2008 EQUITY AND INCENTIVE PLAN
Section 1. Purpose.
     This plan shall be known as the “O’Charley’s, Inc. 2008 Equity and Incentive Plan” (the “Plan”). The purpose of the Plan is to promote the interests of O’Charley’s, Inc. (the “Company”) and its stockholders by (i) attracting and retaining key officers, employees, advisory board members and directors of, and consultants to, the Company and its Subsidiaries and Affiliates; (ii) motivating such individuals by means of performance-related incentives to achieve long-range performance goals; (iii) enabling such individuals to participate in the long-term growth and financial success of the Company; (iv) encouraging ownership of stock in the Company by such individuals; and (v) linking their compensation to the long-term interests of the Company and its stockholders. With respect to any awards granted under the Plan that are intended to comply with the requirements of “performance-based compensation” under Section 162(m) of the Code, the Plan shall be interpreted in a manner consistent with such requirements.
Section 2. Definitions.
     As used in the Plan, the following terms shall have the meanings set forth below:
      (a) “Affiliate” shall mean (i) any entity that, directly or indirectly, is controlled by the Company, (ii) any entity in which the Company has a significant equity interest, (iii) an affiliate of the Company, as defined in Rule 12b-2 promulgated under Section 12 of the Exchange Act, and (iv) any entity in which the Company has at least twenty percent (20%) of the combined voting power of the entity’s outstanding voting securities, in each case as designated by the Board as being a participating employer in the Plan.

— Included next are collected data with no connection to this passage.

-- ==== Sys2Proof/Machine/F32.lean ====
section
/-! DEFINITION. IEEE 754 binary32 on bit patterns: the numeric semantics of every rule (R9, R10, R11).

Every finite value is a whole number of units of 2^-149, so it is held exactly as an integer. An operation computes its
exact result as a fraction of units and rounds it once, to nearest with ties to even (`roundBits`); subnormals are kept.
An operation whose result is a NaN takes the encoding `nan` its caller gives it (R9: any NaN encoding). -/

namespace Sys2Proof.F32

/-- The sign bit. -/
def sign (x : F32) : Bool := x.msb

/-- The exponent and fraction fields together: bits 30 to 0 as a number. -/
def magBits (x : F32) : Nat := x.toNat % 2 ^ 31

/-- `magBits` of the infinities. -/
abbrev infBits : Nat := 0x7F800000

def isNaN (x : F32) : Bool := decide (infBits < magBits x)
def isInf (x : F32) : Bool := decide (magBits x = infBits)
/-- `isfinite(x)`: neither an infinity nor a NaN (R10). -/
def isFinite (x : F32) : Bool := decide (magBits x < infBits)
def isZero (x : F32) : Bool := decide (magBits x = 0)

/-- The magnitude, in units of 2^-149, of the finite pattern whose exponent and fraction fields are `b`. -/
def magOf (b : Nat) : Nat :=
  if b < 2 ^ 23 then b else (2 ^ 23 + b % 2 ^ 23) * 2 ^ (b / 2 ^ 23 - 1)

/-- The magnitude of a finite value, in units of 2^-149. -/
def mag (x : F32) : Nat := magOf (magBits x)

/-- A finite value, in units of 2^-149. -/
def units (x : F32) : Int := if sign x then -(mag x : Int) else (mag x : Int)

/-- One, in units of 2^-149. -/
abbrev one : Nat := 2 ^ 149

/-- The exponent and fraction fields of the binary32 value nearest to `n / d` units, ties to even; the infinity's when
the rounded magnitude is out of range. `e` is the exponent of the result's last place. -/
def roundBits (n d : Nat) : Nat :=
  let e := Nat.log2 (n / d) - 23
  let ulp := d * 2 ^ e
  let k := n / ulp
  let r := n % ulp
  let k' := if ulp < 2 * r ∨ (2 * r = ulp ∧ k % 2 = 1) then k + 1 else k
  min (e * 2 ^ 23 + k') infBits

/-- The pattern with sign `s` and exponent and fraction fields `b`. -/
def pack (s : Bool) (b : Nat) : F32 := BitVec.ofNat 32 ((if s then 2 ^ 31 else 0) + b)

/-- A NaN pattern whose sign and payload are those of `nan`; every NaN pattern is one of these (log 2). -/
def nanOf (nan : BitVec 32) : F32 := pack nan.msb (infBits + max 1 (nan.toNat % 2 ^ 23))

/-- Negation flips the sign bit. -/
def neg (x : F32) : F32 := x ^^^ 0x80000000#32

/-- `x + y`, rounded once. An exact zero sum is +0 unless both operands are negative. -/
def add (nan : BitVec 32) (x y : F32) : F32 :=
  if isNaN x || isNaN y then nanOf nan
  else if isInf x then (if isInf y && (sign x != sign y) then nanOf nan else x)
  else if isInf y then y
  else
    let z := units x + units y
    if z = 0 then pack (sign x && sign y) 0 else pack (decide (z < 0)) (roundBits z.natAbs 1)

/-- `x - y`, rounded once. -/
def sub (nan : BitVec 32) (x y : F32) : F32 := add nan x (neg y)

/-- `x * y`, rounded once. -/
def mul (nan : BitVec 32) (x y : F32) : F32 :=
  let s := sign x != sign y
  if isNaN x || isNaN y then nanOf nan
  else if isInf x || isInf y then (if isZero x || isZero y then nanOf nan else pack s infBits)
  else pack s (roundBits (mag x * mag y) one)

/-- `x / y`, rounded once. -/
def div (nan : BitVec 32) (x y : F32) : F32 :=
  let s := sign x != sign y
  if isNaN x || isNaN y then nanOf nan
  else if isInf x then (if isInf y then nanOf nan else pack s infBits)
  else if isInf y then pack s 0
  else if isZero y then (if isZero x then nanOf nan else pack s infBits)
  else pack s (roundBits (mag x * one) (mag y))

/-- Where a value that is not a NaN stands in the order of the extended reals. The formula of `units`, read at an
infinity, gives 2^128 · 2^149, which lies outside every finite value; the two zeros stand together. -/
def key (x : F32) : Option Int := if isNaN x then none else some (units x)

/-- An ordered comparison is false when an operand is a NaN (R9). -/
def cmp (r : Int → Int → Bool) (x y : F32) : Bool :=
  match key x, key y with
  | some a, some b => r a b
  | _, _ => false

def lt (x y : F32) : Bool := cmp (fun a b => decide (a < b)) x y
def le (x y : F32) : Bool := cmp (fun a b => decide (a ≤ b)) x y
def ge (x y : F32) : Bool := le y x
def gt (x y : F32) : Bool := lt y x

/-- `f32(n)`: exact for |n| ≤ 2^24 (R9, R10). -/
def ofInt (n : Int) : F32 := pack (decide (n < 0)) (roundBits (n.natAbs * one) 1)

/-- `floor(x)`: for finite x the largest integer ≤ x (R10). -/
def floor (x : F32) : Int := if isFinite x then units x / (one : Int) else Config.freeFloor x

/-- `round(x)`: for finite x the nearest integer, ties away from zero (R11). -/
def round (x : F32) : Int :=
  if isFinite x then
    let m : Int := ((2 * mag x + one) / (2 * one) : Nat)
    if sign x then -m else m
  else Config.freeRound x

/-- `trunc(x)`: floor(x) when x ≥ 0 and −floor(−x) when x < 0 (R10). -/
def trunc (x : F32) : Int := if ge x 0 then floor x else -floor (neg x)

/-- `u32(n)` (R10). -/
def u32 (n : Int) : BitVec 32 :=
  if 0 ≤ n ∧ n < 2 ^ 32 then BitVec.ofInt 32 n else Config.freeU32 n

/-- 256.0, the table length T as a binary32 value. -/
abbrev c256 : F32 := 0x43800000

/-- `wrap(p)`: p − 256·floor(p / 256) in exact arithmetic, rounded once, with 256.0 and a zero of either sign mapped to
+0.0 (R154). -/
def wrap (p : F32) : F32 :=
  if isFinite p then
    let b := roundBits (units p % (256 * one : Nat)).toNat 1
    if b = magBits c256 then 0 else pack false b
  else Config.freeWrap p

end Sys2Proof.F32
end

      (b) “Award” shall mean any Option, Stock Appreciation Right, Restricted Share Award, Restricted Share Unit, Performance Award, Other Stock-Based Award or other award granted under the Plan, whether singly, in combination or in tandem, to a Participant by the Committee (or the Board) pursuant to such terms, conditions, restrictions and/or limitations, if any, as the Committee (or the Board) may establish.
      (c) “Award Agreement” shall mean any written agreement, contract or other instrument or document evidencing any Award, which may, but need not, be executed or acknowledged by a Participant.
      (d) “Board” shall mean the Board of Directors of the Company.
      (e) “Cause” shall mean, unless otherwise defined in the applicable Award Agreement, (i) a felony conviction of a Participant or the failure of a Participant to contest prosecution of a felony or (ii) a Participant’s willful misconduct or dishonesty that is directly and materially harmful to the business or reputation of the Company or its Subsidiaries or Affiliates. For purposes of this paragraph, no act, or failure to act, on the Participant’s part shall be considered “willful” unless done, or omitted to be done, by the Participant not in good faith and without reasonable belief that the Participant’s action or omission was in the best interest of the Company. Any determination of Cause for purposes of the Plan or any Award shall be made by the Committee in its sole discretion. Any such determination shall be final and binding on a Participant.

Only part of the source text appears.